### Exercise goal
Return every entry in the listing word for word.

### Excerpted data
-=-=-
@[simp] theorem State.endTarnZero_go : (s.endTarnZero c).flag (.trn c) F.TRN_ZERO_CTRL_GO = false := by
  simp (disch := decide) only [State.endTarnZero, State.setTarnOrder_flag, State.flag_setFld_off, State.flag_setFld]
  decide

@[simp] theorem State.endTarnZero_busy : (s.endTarnZero c).flag (.trn c) F.TRN_ZERO_STATUS_BUSY = false := by
  simp (disch := decide) only [State.endTarnZero, State.setTarnOrder_flag, State.flag_setFld_off, State.flag_setFld_other, State.flag_setFld]
  decide

@[simp] theorem State.endTarnZero_done : (s.endTarnZero c).flag (.trn c) F.TRN_ZERO_STATUS_DONE = true := by
  simp (disch := decide) only [State.endTarnZero, State.setTarnOrder_flag, State.flag_setFld_off, State.flag_setFld]
  decide

@[simp] theorem State.endTarnZero_tarnByte (e : CDie) (off : Nat) : (s.endTarnZero c).tarnByte e off = s.tarnByte e off := by
  simp [State.tarnByte]

end

/-- The keys of `n` granules from granule `b` of a die, as far as its 4,096 go, are those of its bytes there, and of no other die's. -/
theorem tarnKey_granules {c e : CDie} {b n off : Nat} (hb : b < 4096) (hoff : off < tarnSpan) :
    (tarnKey c (b * tarnGran) ≤ tarnKey e off ∧ tarnKey e off < tarnKey c (b * tarnGran) + min n (4096 - b) * tarnGran) ↔
      e = c ∧ b * tarnGran ≤ off ∧ off < (b + n) * tarnGran := by
  rw [Fin.ext_iff]
  unfold tarnKey tarnSpan tarnGran at *
  omega

/-- Zeroing an order's granules leaves every other byte of Tarn. -/
theorem State.tarnByte_tarnZero_granules (s : State) {c : CDie} (e : CDie) {b : Nat} (n : Nat) {off : Nat} (hb : b < 4096) (hoff : off < tarnSpan) :
    (s.tarnZero c (b * tarnGran) (min n (4096 - b) * tarnGran)).tarnByte e off =
      if e = c ∧ b * tarnGran ≤ off ∧ off < (b + n) * tarnGran then 0 else s.tarnByte e off := by
  rw [State.tarnByte_tarnZero]
  exact ite_congr (propext (tarnKey_granules hb hoff)) (fun _ => rfl) (fun _ => rfl)

/-! TRN_PART_WRITE. -/

/-- A partition may take a span of a die's Tarn: it stays within the die, and no other partition's allocation overlaps it (R144). -/
def State.TarnFree (s : State) (c : CDie) (p : Part) (span : Nat × Nat) : Prop :=
  span.1 + span.2 ≤ 4096 ∧
    ∀ q : Part, q ≠ p → overlaps (s.fld (.trn c) (F.TRN_PART_BASE q.val), s.fld (.trn c) (F.TRN_PART_SIZE q.val)) span = false

/-- A partition's allocation, replaced. -/
def State.setTarnPart (s : State) (c : CDie) (p : Part) (span : Nat × Nat) : State :=
  (s.setFld (.trn c) (F.TRN_PART_BASE p.val) span.1).setFld (.trn c) (F.TRN_PART_SIZE p.val) span.2

section
variable {s : State} {c : CDie} {p : Part} {v : Word}

/-- TRN_PART_WRITE refuses a span just when it is not free. -/
theorem State.tarnFree_iff {span : Nat × Nat} :
    s.TarnFree c p span ↔ ¬ (((List.finRange 64).any fun q =>
      q != p && overlaps (s.fld (.trn c) (F.TRN_PART_BASE q.val), s.fld (.trn c) (F.TRN_PART_SIZE q.val)) span) || decide (4096 < span.1 + span.2)) = true := by
  rw [Bool.or_eq_true, decide_eq_true_eq]
  constructor
  · intro ⟨hfit, hfree⟩ hrefused
    rcases hrefused with hany | hpast
    · obtain ⟨q, -, hq⟩ := List.any_eq_true.1 hany
      rw [Bool.and_eq_true, bne_iff_ne] at hq
      obtain ⟨hne, hover⟩ := hq
      exact Bool.false_ne_true ((hfree q hne).symm.trans hover)
    · exact absurd hpast (Nat.not_lt.2 hfit)
  · intro h
    refine ⟨Nat.not_lt.1 fun hpast => h (.inr hpast), fun q hne => Bool.eq_false_iff.2 fun hover => h (.inl ?_)⟩
    exact List.any_eq_true.2 ⟨q, List.mem_finRange q, Bool.and_eq_true_iff.2 ⟨bne_iff_ne.2 hne, hover⟩⟩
-=-=-
### Solution
@[simp] theorem State.endTarnZero_go : (s.endTarnZero c).flag (.trn c) F.TRN_ZERO_CTRL_GO = false := by
  simp (disch := decide) only [State.endTarnZero, State.setTarnOrder_flag, State.flag_setFld_off, State.flag_setFld]
  decide

@[simp] theorem State.endTarnZero_busy : (s.endTarnZero c).flag (.trn c) F.TRN_ZERO_STATUS_BUSY = false := by
  simp (disch := decide) only [State.endTarnZero, State.setTarnOrder_flag, State.flag_setFld_off, State.flag_setFld_other, State.flag_setFld]
  decide

@[simp] theorem State.endTarnZero_done : (s.endTarnZero c).flag (.trn c) F.TRN_ZERO_STATUS_DONE = true := by
  simp (disch := decide) only [State.endTarnZero, State.setTarnOrder_flag, State.flag_setFld_off, State.flag_setFld]
  decide

@[simp] theorem State.endTarnZero_tarnByte (e : CDie) (off : Nat) : (s.endTarnZero c).tarnByte e off = s.tarnByte e off := by
  simp [State.tarnByte]

end

/-- The keys of `n` granules from granule `b` of a die, as far as its 4,096 go, are those of its bytes there, and of no other die's. -/
theorem tarnKey_granules {c e : CDie} {b n off : Nat} (hb : b < 4096) (hoff : off < tarnSpan) :
    (tarnKey c (b * tarnGran) ≤ tarnKey e off ∧ tarnKey e off < tarnKey c (b * tarnGran) + min n (4096 - b) * tarnGran) ↔
      e = c ∧ b * tarnGran ≤ off ∧ off < (b + n) * tarnGran := by
  rw [Fin.ext_iff]
  unfold tarnKey tarnSpan tarnGran at *
  omega

/-- Zeroing an order's granules leaves every other byte of Tarn. -/
theorem State.tarnByte_tarnZero_granules (s : State) {c : CDie} (e : CDie) {b : Nat} (n : Nat) {off : Nat} (hb : b < 4096) (hoff : off < tarnSpan) :
    (s.tarnZero c (b * tarnGran) (min n (4096 - b) * tarnGran)).tarnByte e off =
      if e = c ∧ b * tarnGran ≤ off ∧ off < (b + n) * tarnGran then 0 else s.tarnByte e off := by
  rw [State.tarnByte_tarnZero]
  exact ite_congr (propext (tarnKey_granules hb hoff)) (fun _ => rfl) (fun _ => rfl)

/-! TRN_PART_WRITE. -/

/-- A partition may take a span of a die's Tarn: it stays within the die, and no other partition's allocation overlaps it (R144). -/
def State.TarnFree (s : State) (c : CDie) (p : Part) (span : Nat × Nat) : Prop :=
  span.1 + span.2 ≤ 4096 ∧
    ∀ q : Part, q ≠ p → overlaps (s.fld (.trn c) (F.TRN_PART_BASE q.val), s.fld (.trn c) (F.TRN_PART_SIZE q.val)) span = false

/-- A partition's allocation, replaced. -/
def State.setTarnPart (s : State) (c : CDie) (p : Part) (span : Nat × Nat) : State :=
  (s.setFld (.trn c) (F.TRN_PART_BASE p.val) span.1).setFld (.trn c) (F.TRN_PART_SIZE p.val) span.2

section
variable {s : State} {c : CDie} {p : Part} {v : Word}

/-- TRN_PART_WRITE refuses a span just when it is not free. -/
theorem State.tarnFree_iff {span : Nat × Nat} :
    s.TarnFree c p span ↔ ¬ (((List.finRange 64).any fun q =>
      q != p && overlaps (s.fld (.trn c) (F.TRN_PART_BASE q.val), s.fld (.trn c) (F.TRN_PART_SIZE q.val)) span) || decide (4096 < span.1 + span.2)) = true := by
  rw [Bool.or_eq_true, decide_eq_true_eq]
  constructor
  · intro ⟨hfit, hfree⟩ hrefused
    rcases hrefused with hany | hpast
    · obtain ⟨q, -, hq⟩ := List.any_eq_true.1 hany
      rw [Bool.and_eq_true, bne_iff_ne] at hq
      obtain ⟨hne, hover⟩ := hq
      exact Bool.false_ne_true ((hfree q hne).symm.trans hover)
    · exact absurd hpast (Nat.not_lt.2 hfit)
  · intro h
    refine ⟨Nat.not_lt.1 fun hpast => h (.inr hpast), fun q hne => Bool.eq_false_iff.2 fun hover => h (.inl ?_)⟩
    exact List.any_eq_true.2 ⟨q, List.mem_finRange q, Bool.and_eq_true_iff.2 ⟨bne_iff_ne.2 hne, hover⟩⟩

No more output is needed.